* * *
Из приведенного выше рассказа явствует, что аббат Рожьер был человеком весьма мягким. Однако когда он встретился с врагом рода человеческого, можно сказать, лицом к лицу, то проявил себя отважным и стойким воином веры.
Раз святые братья были пробужены страшным грохотом у ворот. Время было ночное, едва только отстояли всенощную и снова отошли ко сну, весьма краткому, ибо через три часа предстояло вновь вставать к заутрене.
Запалили факелы и собрались, по указанию аббата, во внутреннем дворике, где в дневное время обыкновенно совершаются безмолвные прогулки по крытой галерее и где находится также великая монастырская драгоценность – колодезь.
Воспитанники, которых также подняло с постели необычное оживление в монастыре, проникли во дворик и стали глазеть на происходящее.
От ворот привели странного человека, судя по наружности – весьма низкого и даже подлого происхождения. Он находился в жалком состоянии, беспрерывно рыдал, волосы его были растрепаны и полны репьев. Завидев аббата, он бросился тому в ноги и стал умолять о помощи.
По словам этого человека, господин его, богатый купец из Ауренга, внезапно сделался одержим бесами.
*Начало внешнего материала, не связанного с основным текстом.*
-- ==== Sys2Proof/Machine/Pipes.lean ====
section
/-!
DEFINITION. The symmetric pipes, opcode class 0x4 (chapter 11, R264 to R277).
-/

namespace Sys2Proof.Machine

open Config (compute holds)

/-! ## Parameters (R266, R268) -/

def pIvLen (p : Nat) : Nat := bits p 7 0
def pIvGen (p : Nat) : Bool := bit p 8
def pStream (p : Nat) : Bool := bit p 9
def pTagLen (p : Nat) : Nat := bits p 23 16
def pDu (p : Nat) : Nat := bits p 31 24

inductive PipeMode where
  | aead | ctr | cbc | xts | cmac | kw | kwp
  deriving DecidableEq, Repr

/-- Mode and direction (second form: decryption, verification or unwrapping) of an operation byte, where the set has it. -/
def pipeMode (set op : Nat) : Option (PipeMode × Bool) :=
  let aes := decide (set ≤ 2)
  let m : Option (PipeMode × Bool) := match op with
    | 0x01 => some (.aead, false) | 0x02 => some (.aead, true)
    | 0x10 => if aes then some (.ctr, false) else none
    | 0x11 => if aes then some (.ctr, true) else none
    | 0x20 => if aes then some (.cbc, false) else none
    | 0x21 => if aes then some (.cbc, true) else none
    | 0x30 => if set = 0 ∨ set = 2 then some (.xts, false) else none
    | 0x31 => if set = 0 ∨ set = 2 then some (.xts, true) else none
    | 0x40 => if aes then some (.cmac, false) else none
    | 0x41 => if aes then some (.cmac, true) else none
    | 0x50 => if aes then some (.kw, false) else none
    | 0x51 => if aes then some (.kw, true) else none
    | 0x52 => if aes then some (.kwp, false) else none
    | 0x53 => if aes then some (.kwp, true) else none
    | _ => none
  if set ≤ 3 then m else none

def pipeKeyLen (set : Nat) (m : PipeMode) : Nat :=
  if m = .xts then (if set = 0 then 32 else 64) else [16, 24, 32, 32].getD set 0

/-- Key class the set requires (R267). -/
def pipeClass (set : Nat) (m : PipeMode) : Nat :=
  if m = .xts then (if set = 0 then 0x04 else 0x05) else if set = 3 then 0x06 else set + 1

/-- Usage bit: encrypt, decrypt, sign or verify (R266). -/
def pipeUsage (m : PipeMode) (back : Bool) : Nat := if m = .cmac then (if back then 3 else 2) else if back then 1 else 0

/-- IV and tag lengths are ones of R269. -/
def ivLenOk (set : Nat) (m : PipeMode) (back : Bool) (p : Nat) : Bool :=
  let n := pIvLen p
  match m with
  | .aead =>
    if !back && pIvGen p then n == 0
    else if set = 3 then n == 12 else decide (1 ≤ n) && decide (n ≤ 64)
  | .ctr | .cbc | .xts => n == 16
  | _ => n == 0

def tagLenOk (set : Nat) (m : PipeMode) (p : Nat) : Bool :=
  let n := pTagLen p
  match m with
  | .aead => if set = 3 then n == 16 else n == 4 || n == 8 || (decide (12 ≤ n) && decide (n ≤ 16))
  | .cmac => decide (4 ≤ n) && decide (n ≤ 16)
  | _ => n == 0

/-- Approval by mode, IV and tag (R266, R269). -/
def pipeApproved (set : Nat) (m : PipeMode) (back : Bool) (p : Nat) : Bool :=
  match m with
  | .aead => set != 3 && decide (12 ≤ pTagLen p) && (back || pIvGen p)
  | .cmac => decide (8 ≤ pTagLen p)
  | _ => true

/-! ## Lengths (R270) -/

/-- D: the length of `IN` less any tag. -/
def pipeD (m : PipeMode) (back : Bool) (p inLen : Nat) : Nat :=
  if m = .aead ∧ back = true then inLen - pTagLen p else inLen

/-- It is held whole until it ends: at most 64 KiB, or in a chain, or of a mode that writes no data (R272). -/
def pipeBuffered (m : PipeMode) (alone : Bool) (inLen : Nat) : Bool :=
  !alone || decide (inLen ≤ 65536) || m == .cmac || m == .kw || m == .kwp

def pipeTwoPass (m : PipeMode) (alone : Bool) (inLen p : Nat) : Bool := !pipeBuffered m alone inLen && !pStream p
def pipeStreamed (m : PipeMode) (alone : Bool) (inLen p : Nat) : Bool := !pipeBuffered m alone inLen && pStream p

/-- Limit on D, on a hopper without LONG and on a LONG one. -/
def pipeLimit (set : Nat) (m : PipeMode) (back twoPass long : Bool) : Nat :=
  match m with
  | .kw | .kwp => if back then 16384 + 8 else 16384
  | .cmac => if long then 2 ^ 40 else 524288
  | .cbc => if long then 2 ^ 40 else if back then (if twoPass then 8 * mib else 16 * mib) else 524288
  | .aead => if long then (if set = 3 then 2 ^ 38 - 64 else 2 ^ 36 - 32) else if twoPass then 8 * mib else 16 * mib
  | _ => if long then 2 ^ 40 else if twoPass then 8 * mib else 16 * mib

/-- Block rules. -/
def pipeBlocks (m : PipeMode) (back : Bool) (p inLen : Nat) : Bool :=
  let d := pipeD m back p inLen
  match m with
  | .aead => !back || decide (pTagLen p ≤ inLen)
  | .ctr | .cmac => true
  | .cbc => d % 16 == 0
  | .xts => decide (16 ≤ d) && (d % 2 ^ pDu p == 0 || decide (16 ≤ d % 2 ^ pDu p))
  | .kw => inLen % 8 == 0 && decide ((if back then 24 else 16) ≤ inLen)
  | .kwp => if back then inLen % 8 == 0 && decide (16 ≤ inLen) else decide (1 ≤ inLen)

/-- `AUX_LEN` rule of R269. -/
def pipeAux (m : PipeMode) (back : Bool) (p aux : Nat) : Bool :=
  match m with
  | .aead => decide (pIvLen p ≤ aux)
  | .cmac => aux == (if back then pTagLen p else 0)
  | _ => aux == pIvLen p

def kwpLen (n : Nat) : Nat := (n + 7) / 8 * 8 + 8

/-- Output size (R270). -/
def pipeOut (m : PipeMode) (back : Bool) (p inLen : Nat) : Option Nat :=
  match m with
  | .aead => some (if back then pipeD m back p inLen else inLen + pTagLen p + (if pIvGen p then 12 else 0))
  | .cmac => if back then none else some (pTagLen p)
  | .kw => some (if back then inLen - 8 else inLen + 8)
  | .kwp => some (if back then inLen - 8 else kwpLen inLen)
  | _ => some inLen

/-! ## Cost (R277) -/

def pipeL (set : Nat) : Nat := [22, 26, 30, 24].getD set 0
def blocks16 (n : Nat) : Nat := (n + 15) / 16

/-- KW or KWP of n bytes of P. -/
def kwCycles (l p8 : Nat) (pad : Bool) : Nat :=
  if pad ∧ p8 ≤ 8 then 40 + l else 40 + 6 * ((p8 + 7) / 8) * l

/-- Cycles on one pipe, and on each pipe of a group. -/
def pipeCycles (set : Nat) (m : PipeMode) (back twoPass : Bool) (p inLen aad : Nat) : Nat × Nat :=
  let l := pipeL set
  let d := pipeD m back p inLen
  let bd := blocks16 d
  let f := if m = .aead then 17 else 0
  let u := if m = .xts then (d + 2 ^ pDu p - 1) / 2 ^ pDu p + (if d % 16 = 0 then 0 else l) else 0
  let two := if twoPass then blocks16 inLen else 0
  match m with
  | .cbc =>
    if back then (40 + l + bd + two, 40 + l + ceilDiv bd 4 + ceilDiv two 4 + 24) else (40 + l * bd + two, 0)
  | .cmac => (40 + l * max 1 (blocks16 inLen) + 4, 0)
  | .kw => (kwCycles l (if back then inLen - 8 else inLen) false, 0)
  | .kwp => (kwCycles l (if back then inLen - 8 else inLen) true, 0)
  | _ => (40 + l + bd + blocks16 aad + f + u + two, 40 + l + ceilDiv bd 4 + blocks16 aad + f + u + ceilDiv two 4 + 24)

/-- Modes that a group of four pipes can share (R275). -/
def pipeGangs (m : PipeMode) (back : Bool) (inLen : Nat) : Bool :=
  (m == .aead || m == .ctr || m == .xts || (m == .cbc && back)) && decide (mib ≤ inLen)

def pipeStages (set : Nat) (m : PipeMode) (back twoPass : Bool) (p inLen aad : Nat) : List Stage :=
  let c := pipeCycles set m back twoPass p inLen aad
  [{ engine := .pipe, est := pipeCy c.1, min := pipeCy (if pipeGangs m back inLen then min c.1 c.2 else c.1)
     group := if pipeGangs m back inLen then 4 else 1, estG := pipeCy c.2 }]

/-! ## The description -/

def pipeSpec (c : Cx) : Option OpSpec :=
  match pipeMode c.set c.op with
  | none => none
  | some (m, back) =>
    let p := c.param
    let set := c.set
    let lenFlag := bit p 32
    let two := pipeTwoPass m c.alone c.inLen p
    let klen := pipeKeyLen set m
    let tagUsed := m == .aead || m == .cmac
    let ivUsed := !(m == .cmac || m == .kw || m == .kwp)
    let noStream := (m == .aead && back) || m == .kw || m == .kwp
    let appr := pipeApproved set m back p
    let aad := if m = .aead then c.auxLen - pIvLen p else 0
    some {
      key := .opt, carryOk := true, ext := b2n lenFlag
      fmt := bits p 15 10 == 0 && bits p 63 33 == 0 && (tagUsed || pTagLen p == 0) && (ivUsed || pIvLen p == 0)
        && (!pIvGen p || (m == .aead && !back)) && (!pStream p || !noStream) && (m == .xts || pDu p == 0)
        && (c.keyUsed != c.carried)
        && (!c.len64 || (c.cs.inLen == 0 && c.cs.outMax == 0 && field (c.ext 0) 4 4 == 0 && allZero (slice (c.ext 0) 24 40)))
      approved := if c.carried then (if appr then c.carryLen.map fun n => decide (14 ≤ n) else some false) else some appr
      len6 := (!lenFlag || (c.hop.long && c.alone))
        && decide (pipeD m back p c.inLen ≤ pipeLimit set m back two c.hop.long)
      inMax := 2 ^ 40, outMax := 2 ^ 40 + 64
      keyOk := (· == pipeClass set m), usageOk := uses (pipeUsage m back)
      step7 := if c.keyUsed && !c.inline? && m == .aead && pIvGen p
          && decide (2 ^ 32 ≤ (c.s.slot (csKey c.cs)).useCount + (c.s.slot (csKey c.cs)).reserved) then
          some St.keyUseExhausted else none
      outSize := pipeOut m back p c.inLen
      fixed := pipeBlocks m back p c.inLen && (!c.auxKnown || pipeAux m back p c.auxLen)
      param8 := ivLenOk set m back p && tagLenOk set m p && (m != .xts || (decide (4 ≤ pDu p) && decide (pDu p ≤ 24)))
        && (!c.carried || (c.carryLen.getD klen == klen))
      random := pIvGen p || two
      long := m != .kw && m != .kwp
      stages := pipeStages set m back two p c.inLen aad }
Сейчас этот несчастный в доме у одного из "бородатых братьев", который по добросердечию приютил его на ночлег.
Аббат Рожьер внимательно выслушал рассказ и велел доставить одержимого в монастырь. Слуга же сказал, что сделать это весьма непросто, ибо господин его вряд ли ступит на освященную землю по доброй воле. Тогда аббат Рожьер наказал связать купца из Ауренга по рукам и ногам и принести на носилках.
Так и было сделано.
Ночь уже уходила, серый свет разлился по небу. Монахи безмолвно стояли вокруг колодезя в монастырском дворе. Красные отблески от горящих факелов падали на их белые одежды.
И вот на монастырский двор вступили шестеро "бородатых братьев" – крестьян, живущих на монастырских землях. Они несли бьющегося в путах человека, одетого действительно довольно богато.
Аббат Рожьер велел поставить этого человека на ноги, однако от пут не освобождать. Это было сделано.
Тогда несчастный вытаращил свои безумные белые глаза, а уста его, покрытые запекшейся пеной, принялись изрыгать страшнейшую хулу.
Тут-то аббат Рожьер и вспомнил, что поблизости находятся порученные его надзору воспитанники. Однако выгонять их времени уже не было, надлежало действовать со всей решимостью.
Не вступая с бесом в перебранку, аббат Рожьер безмолвно воззвал к Господу, а после вскрикнул:
– Пошел вон!
И с размаху ударил одержимого по лицу.
От пощечины купец из Ауренга покачнулся и упал бы, не поддерживай его дюжие "бородатые братья".
И тотчас же изо рта у одержимого выскочило огромное отвратительное существо. Оно-то и являлось родственником графа Риго, если уж граф так настаивает на этом родстве.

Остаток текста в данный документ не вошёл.